Inhibition of ferroptosis attenuates tissue damage and improves long-term outcomes after traumatic brain injury in mice

Abstract

Aims: Ferroptosis, a new form of iron-dependent programmed cell death, has been shown to be involved in a range of diseases. However, the role of ferroptosis in traumatic brain injury (TBI) has yet to be elucidated. We aimed to investigate whether ferroptosis is induced after TBI and whether the inhibition of ferroptosis would protect against traumatic brain injury in a controlled cortical impact injury (CCI) mouse model. Methods: After establishing the TBI model in mice, we determined the biochemical and morphological changes associated with ferroptosis, including iron accumulation with Perl's staining, neuronal cell death with Fluoro-Jade B (FJB) staining, iron metabolism dysfunction with Western blotting, reactive oxygen species (ROS) accumulation with malondialdehyde (MDA) assays, and shrunken mitochondria with transmission electron microscopy. Furthermore, a specific inhibitor of ferroptosis, ferrostatin-1(fer-1), was administrated by cerebral ventricular injection after CCI. We used cresyl violet (CV) staining to assess lesion volume, along with the Morris water maze and beam walk test to evaluate long-term outcomes. Results: TBI was followed by iron accumulation, dysfunctional iron metabolism, the upregulation of ferroptosis-related genes, reduced glutathione peroxidase (GPx) activity, and the accumulation of lipid-reactive oxygen species (ROS).

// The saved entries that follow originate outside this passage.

/-- A state as T-SEQ-5 has it before: BOTH_READY, CH 1, both samples. -/
def bothReady (as : List BusAnswer) : State :=
  { answered as with
    phase := .bothReady, ch := .temperature, freshP := true, freshT := true
    d1 := 1#24, d2 := 2#24, d1v := true, d2v := true }

/-- A state as T-GET-5 has it before. -/
def readyToCompute : State :=
  { bothReady [] with c := tableT1, calLoaded := true, crcOk := true, d1 := 4311550#24, d2 := 8387300#24
                      ch := .pressure }

/-- RESULT, PHASE, CH and STATUS after a step that ran `w`. -/
def statusAfter (w : Byte) (s : State) : Option Word16 := (next? (step { s with script := [w] })).map statusWord

/-- PRG-1: INIT with the image T1. -/
theorem test_init_ok : statusAfter 0x10#8 (answered (ack :: promAnswers tableT1.toList)) = some 0x0003#16 := by
  decide +kernel

/-- T-INI-2: the reset is acknowledged and the first PROM read fails. -/
theorem test_init_read_fails :
    statusAfter 0x10#8 { halfCycle [ack, err7] with ch := .pressure, freshP := false, d1v := false, water := .fresh } =
      some 0x1000#16 := by decide +kernel

/-- T-SEQ-12: RESET keeps the calibration, WATER, CH and D1. -/
theorem test_reset_ok : statusAfter 0x20#8 (halfCycle [ack]) = some 0x008F#16 := by decide +kernel

/-- T-SEQ-13: RESET not acknowledged: no delay. -/
theorem test_reset_err_trace :
    (next? (exec .reset (bothReady [err7]))).map (fun t => t.trace) =
      some [.write Config.devAddr 0x1E#8 (.err ⟨7⟩)] := by rfl

/-- T-CRC-8 and T-CRC-2, by LOADCAL from POR. -/
theorem test_loadcal_verdicts :
    statusAfter 0x30#8 (answered (promAnswers (tableCrc1.set 0 0xB133#16).toList)) = some 0x0003#16 ∧
    statusAfter 0x30#8 (answered (promAnswers (tableCrc1.set 7 0x4500#16).toList)) = some 0x2001#16 := by
  decide +kernel

/-- T-CAL-2: failure at word 3. -/
theorem test_loadcal_fails_at_word_3 :
    (next? (exec .loadcal (halfCycle (promAnswers [0x1234#16, 0x5678#16, 0x9ABC#16] ++ [err7])))).map
        (fun t => (t.c, t.calLoaded, t.crcOk, t.result, t.terr)) =
      some (#v[0x1234#16, 0x5678#16, 0x9ABC#16, 0x7437#16, 0x7311#16, 0x7FE9#16, 0x7183#16, 0x0006#16],
        false, false, .transportError, ⟨7⟩) := by decide +kernel

/-- T-CAL-2 at the read port, by 93_implementation_defined.md U5: the words just read are returned. -/
theorem test_read_port_after_aborted_loadcal :
    (next? (exec .loadcal (halfCycle (promAnswers [0x1234#16, 0x5678#16, 0x9ABC#16] ++ [err7])))).map
        (fun t => [hostRead 0 0x10#8 t, hostRead 1 0x12#8 t]) =
      some [.w16 0x1234#16, .w16 0x9ABC#16] := by decide +kernel

/-- T-SEQ-5: START P begins a new cycle. -/
theorem test_startP_new_cycle : statusAfter 0x41#8 (bothReady [ack]) = some 0x0318#16 := by decide +kernel

/-- T-SEQ-3: START P not acknowledged. -/
theorem test_startP_err :
    statusAfter 0x41#8 { answered [err7] with phase := .resultReady, ch := .temperature } = some 0x1380#16 := by
  decide +kernel

/-- T-SEQ-2: START T from POR. -/
theorem test_startT_ok : statusAfter 0x42#8 (answered [ack]) = some 0x0380#16 := by decide +kernel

Three days (d) after TBI, transmission electron microscopy (TEM) confirmed that the mitochondria had shrunk a typical characteristic of ferroptosis. Importantly, the administration of Fer-1 by cerebral ventricular injection significantly reduced iron deposition and neuronal degeneration while attenuating injury lesions and improving long-term motor and cognitive function. Conclusion: This study demonstrated an effective method with which to treat TBI by targeting ferroptosis.